About a proof of the Adequacy of Natural Deduction for Propositional Logic

Question

In Mathematical Logic by Chiswell and Hodges, section 3.10 page 89 proves the following theorem:

Theorem 3.10.1 (Adequacy of Natural Deduction for Propositional Logic)

Let $\Gamma$ be a set of formulas of $\text{LP}(\sigma)$ and $\psi$ a formula of $\text{LP}(\sigma)$. If $\Gamma\models_\sigma\psi$ then $\Gamma\vdash_\sigma\psi$.

Before moving to the proof of the lemmas for the theorem as well as the theorem itself, the authors said:

Although what was said looks natural to me by intuition, I tried to find a mathematical justification: Why is it true that if $\Gamma\vdash_\sigma\psi$ and $\psi \,\,eq\,\,\phi$ (which means $\psi$ is logically equivalent to $\phi$) then $\Gamma\vdash_\sigma\phi$ ?

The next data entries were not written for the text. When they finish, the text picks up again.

-- ==== Sys2Proof/Machine/SecRows.lean ====
section
/-!
DEFINITION. The commands of the security block, the always-on island and the Tally (R381 to R402).
-/

namespace Sys2Proof.Machine

/-- The registers that report OTP, retention and LMS state follow them (R382, R391, R403). -/
def State.noteSec (s : State) : State :=
  let r := s.sec
  let st (k : Nat) : Nat := (s.keySlot k).st
  [(Reg.SEC_STATUS_OWNED, asNat (anyIdx 4 fun k => st k == 1)), (Reg.SEC_STATUS_TAMPERED, asNat r.ret.tampered),
    (Reg.SEC_STATUS_LMS_EXH, asNat (decide (32768 ≤ r.ret.lmsNext))), (Reg.SEC_SLOTS_STATE, st 0 + 4 * st 1 + 16 * st 2 + 64 * st 3),
    (Reg.SEC_SLOTS_ARB, r.arb), (Reg.SEC_SLOTS_LMS_BLK, r.lmsBlk), (Reg.SEC_SLOTS_EPOCH, r.epoch),
    (Reg.SEC_STATUS_EPOCH_EXH, asNat (decide (32 ≤ r.epoch))),
    (Reg.SEC_LMS_NEXT, r.ret.lmsNext), (Reg.SEC_LMS_LEFT, 32768 - r.ret.lmsNext), (Reg.SEC_TAMP_TOTAL, r.ret.tampTotal)].foldl
      (fun (t : State) (e : Fld × Nat) => t.setFld e.1 e.2) s

/-- A random word of the security block (R386, R403). -/
def State.drawRandom (s : State) : Word × State := (Config.random (8 + s.free), { s with free := s.free + 1 })

/-- SEC_NONCE takes a fresh random value (R386). -/
def State.freshNonce (s : State) : State :=
  forIdx 8 (fun k t => t.drawRandom.2.setFld (Reg.SEC_NONCE k) t.drawRandom.1.toNat) s

/-- Whether `n` bytes from `a` lie in one region of domain 15 with a permission (R301). -/
def State.inRegion (s : State) (a n : Nat) (write : Bool) : Bool :=
  (s.regions 15).any fun r => r.holds a && r.holds (a + n - 1) && bitOf r.flags (if write then 2 else 1)

/-- The message of a security command (R384). -/
def cmdMsg (b : List Nat) : List Nat := ascii "KH SEC COMMAND" ++ [0, 0] ++ leBytes 48 (digest (b.take 192))

/-- The command code of a block (R384). -/
def cmdCode (b : List Nat) : Nat := leAt b 4 2

/-- The number of slots that are PROVISIONED. -/
def State.provisioned (s : State) : Nat := ((List.range 4).filter fun k => (s.keySlot k).st == 1).length

/-- The command's own rule (R385). Log 60 (DEDUCED). -/
def State.cmdRule (s : State) (b : List Nat) : Bool :=
  let k := leAt b 64 1
  match cmdCode b with
  | 1 => decide (k < 4) && (s.keySlot k).st == 0
  | 2 => decide (k < 4) && (s.keySlot k).st == 1 && decide (2 ≤ s.provisioned)
  | 3 =>
    decide (s.sec.arb < k) && decide (k ≤ 64) && (s.stg.active.all fun i => decide (k ≤ i.secVer))
      && (s.sec.patchRun.all fun (p : Nat × Nat) => decide (k ≤ p.2))
  | 4 => true
  | _ => false

/-- Whether a command needs no signatures (R385): a PROVISION of slot 0 while the module is OPEN. -/
def State.unsigned (s : State) (b : List Nat) : Bool := s.provisioned == 0 && cmdCode b == 1 && leAt b 64 1 == 0

/-- The first check of R386 that fails, before any fuse is programmed: 0 where none does. -/
def State.cmdResult (s : State) (a : Nat) (b : List Nat) (poison : Bool) : Nat :=
  let nonce := leWord ((List.range 8).map fun k => leBytes 4 (s.fld (Reg.SEC_NONCE k))).flatten
  let sig := if s.unsigned b then 0 else s.sigCheck (leAt b 6 1) (cmdMsg b) (slice b 192 256) (slice b 448 1680)
  if a % 64 ≠ 0 ∨ s.inRegion a 2128 false = false ∨ leAt b 0 4 ≠ 0x4353484B then 1
  else if leAt b 8 16 ≠ deviceId then 2
  else if leAt b 24 32 ≠ nonce then 3
  else if sig ≠ 0 then 3 + sig
  else if s.cmdRule b = false then 7
  else if poison then 8
  else 0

Proving this property (call it (*)) would justify that we can indeed use the stripped-down version of $\text{LP}$, because in this case, if we prove Theorem 3.10.1 for formulas of $\text{LP}$ which contains only $\land$,$\lnot$ and $\perp$ as truth functions, then if $\psi\in\text{LP}(\sigma)$ then we can take a logically equivalent formula to it, call it $\phi$, which contains only $\land$,$\lnot$ and $\perp$ as truth functions, and then apply Theorem 3.10.1 to $\phi$ (note that since $\psi\,\,eq\,\,\phi$, we have $\Gamma\models_\sigma\psi$ if and only if $\Gamma\models_\sigma\phi$), we would have $\Gamma\vdash_\sigma\phi$ and thus, using (*), we would conclude that $\Gamma\vdash_\sigma\psi$.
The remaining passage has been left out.